Neuroblastoma cell line labeled with fluorescent molecules. Image was taken with a digital camera on a confocal microscope. [Vshivkova/Getty Images]
Neuroblastoma, a pediatric cancer of the nervous system, remains the leading cause of cancer-related death in young children, particularly when the disease has spread. Despite aggressive treatment regimens that include surgery, radiation, chemotherapy, and immunotherapy, metastatic neuroblastoma often proves incurable, largely because the cancer can evade or resist standard therapies.
One approach, known as differentiation therapy, attempts to coax immature neuroblastoma cells into developing into mature, noncancerous nerve cells. But current differentiation treatments, such as retinoic acid (RA), are only partially effective: many patients fail to respond, and nearly half of those who do eventually relapse due to resistance.

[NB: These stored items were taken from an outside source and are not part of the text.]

-- ==== Sys2Proof/Machine/Dispatch.lean ====
section
/-! DEFINITION. The meaning of each command, dispatched by constructor: one arm per constructor of `Instr`. -/

namespace Sys2Proof.Machine
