-- ==== Sys2Proof/Machine/Core.lean ====
section
/-! DEFINITION. The machine as the host sees it. -/

def Sys2Proof.core : Host.Core :=
  { State := Sys2Proof.Machine.State
    Fault := Sys2Proof.Machine.Fault
    Refusal := Sys2Proof.Machine.Refusal
    step := Sys2Proof.Machine.step
    reset := Sys2Proof.Machine.State.reset }
end

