/-- The commands that may write local DRAM: what sends or takes a store, a line or a near-memory command, what writes into rings or into
the refuge's save area, what may end an entry, whose save images are then invalid (R390), and what may end the refresh of DRAM (R405). -/
def mayWriteMemory : Instr → Bool
  | .ldB _ _ _ _ => true
  | .ldBu _ _ _ _ => true
  | .ldH _ _ _ _ => true
  | .ldHu _ _ _ _ => true
  | .ldW _ _ _ _ => true
  | .ldWu _ _ _ _ => true
  | .ldD _ _ _ _ => true
  | .tld _ _ _ _ _ _ => true
  | .tst _ _ _ _ _ _ => true
  | .tileRowArrival _ => true
  | .tileStoreRowAccept _ => true
  | .exceptionEntry _ => true
  | .interruptEntry _ => true
  | .memoryQueueSend _ _ => true
  | .errorAnswer _ _ _ => true
  | .waitcResend _ _ => true
  | .requestResend _ => true
  | .icacheFill _ _ _ => true
  | .storePathDrain _ => true
  | .clusterCacheFill _ => true
  | .sketchDataArrival _ => true
  | .plinthWrite _ => true
  | .sorterRetry _ => true
  | .copy _ => true
  | .copyd _ => true
  | .digest _ => true
  | .gather _ => true
  | .scatter _ => true
  | .sort _ => true
  | .merge _ => true
  | .reduce _ => true
  | .compress _ => true
  | .decompress _ => true
  | .gfmac _ => true
  | .pinrel _ => true
  | .recoveryTrigger _ _ _ => true
  | .resetCommand _ _ => true
  | .resetScrubLimit _ => true
  | .reloadFailure _ => true
  | .reloadRejoinLimit _ => true
  | .dropReport _ _ _ _ _ => true
  | .rcmdJoin _ => true
  | .rcmdLeave _ => true
  | .join _ _ _ => true
  | .leave _ _ _ => true
  | .report _ _ _ _ _ => true
  | .notice _ _ _ _ _ _ => true
  | .route _ _ => true
  | .routeEpochLimit _ => true
  | .memberLost _ _ => true
  | .beaconTimeout => true
  | .linkdown _ _ _ _ _ => true
  | .rd _ _ => true
  | .rdx _ _ => true
  | .prd _ _ => true
  | .wr _ _ => true
  | .scFrame _ _ => true
  | .csig _ _ => true
  | .cwait _ _ => true
  | .ccan _ _ => true
  | .nmcFrame _ _ => true
  | .inv _ _ => true
  | .srel _ _ => true
  | .data _ _ => true
  | .ack _ _ => true
  | .cans _ _ => true
  | .iack _ _ => true
  | .portTrainingDone _ _ _ => true
  | .portRetrainTimeout _ => true
  | .hwr _ => true
  | .dbell _ => true
  | .ringConfigWrite _ _ _ => true
  | .inputSample _ _ => true
  | .inputLoss => true
  | .inputOvervoltage => true
  | .brownoutClampLimit => true
  | .supplyFlagClear _ _ => true
  | .moduleRequestRun _ => true
  | .moduleRequestHold _ => true
  | .moduleRequestOff _ => true
  | .moduleRequestRestart _ => true
  | .spurRequestRun _ _ => true
  | .spurRequestDoze _ _ => true
  | .spurRequestNap _ _ => true
  | .blockAnswer _ => true
  | .clusterQuiesce _ => true
  | .entryLimit => true
  | .blockShutdown _ => true
  | .cadenceTracking _ => true
  | .cadenceFixed _ => true
  | .startupStepEnd => true
  | .release _ => true
  | .temperatureSample _ => true
  | .write _ => true
  | .dictionaryWrite _ _ _ _ => true
  | .apply _ _ => true
  | .mailboxOpDone _ => true
  | .store _ => true
  | .lcreq _ _ => true
  | .managementKeyWrite _ _ => true
  | .updcmd _ _ => true
  | .dbgwr _ => true
  | .bistStart _ => true
  | .bistAbort _ => true
  | .bistRunDone => true
  | .summitFault => true
  | .clusterRestore _ => true
  | .dbgrd _ => true
  | .iwordLoad _ => true
  | .iwordStore _ => true
  | .rimHeldEvent _ _ => true
  | .spurWake _ => true
  | .wakePhaseEnd => true
  | _ => false

end Sys2Proof.Machine
end

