/-- DRAM_ACCESS_DONE, REFRESH and SORTER_RETRY complete (R230 to R234, R281): the access that is served next frees its slot, and a read's
requesters have their line, with the class of a refresh, an open row or another row, and 8 beats more where the PHY's generator was
stopped (R276); a refreshed bank is held once; the first ticket that
is its bank's oldest, where its bank has room, is admitted.
The model's own readings and choices in it: log entries 12, 38, 40, 84. -/
def Obligations.DramEvents : Prop :=
  ∀ (s : State) (p : PlinthId),
    (∀ x run, s.nextSlot p = some (x, run) →
      (x.write = true → ∃ t, exec (.dramAccessDone p) s = .next t ∧ (t.plinth p).slots = (s.plinth p).slots.erase x
        ∧ t.answers = s.answers ∧ t.dram = s.dram)
      ∧ (x.write = false →
        (∀ r ∈ x.waits, (∃ w, r.kind = .read w) ∧ localOf r.addr / 128 = x.line ∧ r.src.inModule = true
          ∧ s.abandoned.contains r.id = false) → s.lineBad x.line = false →
        let path := (if (s.plinth p).refreshing.contains x.bank then 470
            else if ((s.plinth p).openRow x.bank).elim false (fun e => e.1 = Config.rowOf x.line) then 260 else 320)
          + if (s.domain (0x418 + p.val)).cad = 2 then 8 else 0
        ∃ t, exec (.dramAccessDone p) s = .next t ∧ t.dram = s.dram
          ∧ t.answers.map (fun a => (a.id, a.dst, a.code, a.data, a.path)) =
            s.answers.map (fun a => (a.id, a.dst, a.code, a.data, a.path)) ++ x.waits.map (fun r =>
              (r.id, r.src, 0, BitVec.ofNat 1024 (s.readMem (x.line * 128) 128), path + r.beat))))
    ∧ (∀ bank, ∃ t, exec (.refresh p bank) s = .next t ∧ bank ∈ (t.plinth p).refreshing ∧ t.reqs = s.reqs ∧ t.dram = s.dram
        ∧ (∀ b, b ≠ bank → (b ∈ (t.plinth p).refreshing ↔ b ∈ (s.plinth p).refreshing)) ∧ ∀ q, q ≠ p.val → t.plinth q = s.plinth q)
    ∧ (∀ tk, s.saddlesOff = false →
      (s.plinth p).refused.find? (fun t => oldestOfBank (s.plinth p).refused t && !(s.plinth p).full (reqBank t.req)) = some tk →
      (∃ w, tk.req.kind = .read w) → s.targetError (localOf tk.req.addr) (tk.req.who s.dev) .read = 0 →
      stackOf (localOf tk.req.addr) = p.val → s.mscHit (localOf tk.req.addr) tk.req.cls false = none →
      ∃ t, exec (.sorterRetry p) s = .next t ∧ (t.plinth p).refused.map (·.no) = ((s.plinth p).refused.erase tk).map (·.no)
        ∧ t.answers = s.answers
        ∧ ∃ x ∈ (t.plinth p).slots, x.line = localOf tk.req.addr / 128 ∧ x.write = false ∧ tk.req ∈ x.waits)

/-- IWORD_STORE and IWORD_LOAD (R199, R200): a permitted store to IWORD ORs its bits into the word and raises the core's interrupt; a
permitted load of the owner reads IWORD and clears it, any other's reads it and leaves it. The reset of the core's cluster domain leaves
IWORD 0. The path counts of the answers, 166 and 138, are the model's choice (log entry 40): R282 gives none for a core's own block. No
other core sees a change, but that its own store to the block may have become visible.
The model's own readings and choices in it: log entry 40. -/
def Obligations.CoreBlockWords : Prop :=
  (∀ (s : State) (c : CoreId) (r : Req) (rest : List Req),
    blockReq s c = some (r, rest) → s.rimKeeps c = false → (s.domain (coreDomain c)).cad ≠ 2 → localOf r.addr % 64 = 0 →
    let u : State := { s with reqs := rest }
    let path := match r.src with
      | .core b => if b < 1048576 then 166 else 138
      | _ => 166
    (∀ v, r.kind = .word v → u.targetError (localOf r.addr) (r.who s.dev) .write = 0 →
      ∃ t, exec (.iwordStore c) s = .next t ∧ t.reqs = rest ∧ (t.core c).iword = (s.core c).iword ||| v
        ∧ (t.core c).stat = (if v = 0 then (s.core c).stat else ((s.settled c).core c).stat ||| w64 (2 ^ 40))
        ∧ ∀ j, j ≠ c.val →
            { t.core j with visible := (s.core j).visible, visibleFar := (s.core j).visibleFar } = s.core j)
    ∧ (r.kind = .loadWord → u.targetError (localOf r.addr) (r.who s.dev) .read = 0 →
      let a := answerOf r 0 (BitVec.ofNat 1024 ((s.core c).iword.toNat * 2 ^ (8 * (localOf r.addr % 128)))) none path false
      ∃ m : State, exec (.iwordLoad c) s = .next (m.answer a) ∧ m.reqs = rest ∧ m.answers = s.answers
        ∧ (r.src.inModule = true → s.abandoned.contains r.id = false → (m.answer a).answers = s.answers ++ [a])
        ∧ (m.core c).iword = (if r.src = .core c then 0 else (s.core c).iword)))
  ∧ ∀ (s : State) (c : CoreId) (d : Dom) (r : Recov), c.val < 1048576 → domCluster d (c.val / 16) = true →
    s.recovs.find? (fun x => x.dom = d) = some r → r.phase = .scrub →
    ∃ t, exec (.resetScrubDone d) s = .next t ∧ (t.core c).iword = 0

Now, researchers at Karolinska Institutet and Lund University in Sweden have identified an alternative approach—targeting the antioxidant enzymes PRDX6 and GSTP1—that may sidestep the limitations of RA. The study, “Combined targeting of PRDX6 and GSTP1 as a potential differentiation strategy for neuroblastoma treatment,” published in Proceedings of the National Academy of Sciences, shows that dual inhibition of these enzymes not only kills some neuroblastoma cells but also transforms others into healthy, active neurons.
“The children who survive often have lifelong cognitive difficulties due to the harsh treatment, so there is a great need for new forms of therapies for children with neuroblastoma,” said Marie Arsenian Henriksson, PhD, professor at the Department of Microbiology, Tumor and Cell Biology at Karolinska Institutet.
The rationale for this new strategy lies in the high oxidative stress associated with neuroblastoma’s rewired metabolism, particularly in high-risk tumors driven by amplification of the MYCN oncogene. To cope, these cells rely heavily on peroxiredoxins, antioxidant enzymes to neutralize reactive oxygen species (ROS) that would otherwise trigger cell death. High expression levels of PRDX6 support the cells’ ability to cope with oxidative stress, which promotes tumor growth and therapy resistance, according to the researchers. PRDX6 and GSTP1 are correlated with poor survival outcomes in children with neuroblastoma.
Using both genetic knockdowns and small-molecule inhibitors (MJ33 for PRDX6 and EZ for GSTP1), the team showed that blocking these enzymes in neuroblastoma cell lines and mouse models decreased MYCN expression, induced apoptosis, and activated neuronal differentiation pathways distinct from those triggered by RA. Notably, the dual treatment increased lipid droplet accumulation—a potential step in supporting membrane synthesis during neurite outgrowth—and triggered spontaneous neuronal firing, a hallmark of functional maturation.
What sets this approach apart from conventional RA therapy is not just efficacy but the distinct molecular mechanism. Proteomic and pathway analyses revealed minimal overlap between the proteins induced by PRDX6/GSTP1 inhibition and RA, suggesting they operate through independent molecular circuits. While RA-induced differentiation is CREB- and ERK-dependent, enzyme inhibition also activated PRAS40 and ribosomal S6 kinases, hinting at a broader reprogramming effort.
In mouse xenograft models, daily injections of the dual inhibitors significantly reduced tumor burden, suppressed proliferation markers, and promoted expression of neural proteins SCG2 and tubulin B3. One of the inhibitors used, EZ (ezatiostat hydrochloride), already holds orphan drug designation from the U.S. FDA for myelodysplastic syndrome, potentially accelerating its path to pediatric trials as a promising repurposing candidate.
With its ability to induce terminal differentiation and impair tumor growth, this enzyme-targeting approach may represent a viable path forward for high-risk neuroblastoma, particularly in patients for whom RA fails. As the field pushes toward safer, more durable treatment options, PRDX6 and GSTP1 have emerged as promising molecular levers to shift the fate of cancer cells from malignancy to maturity.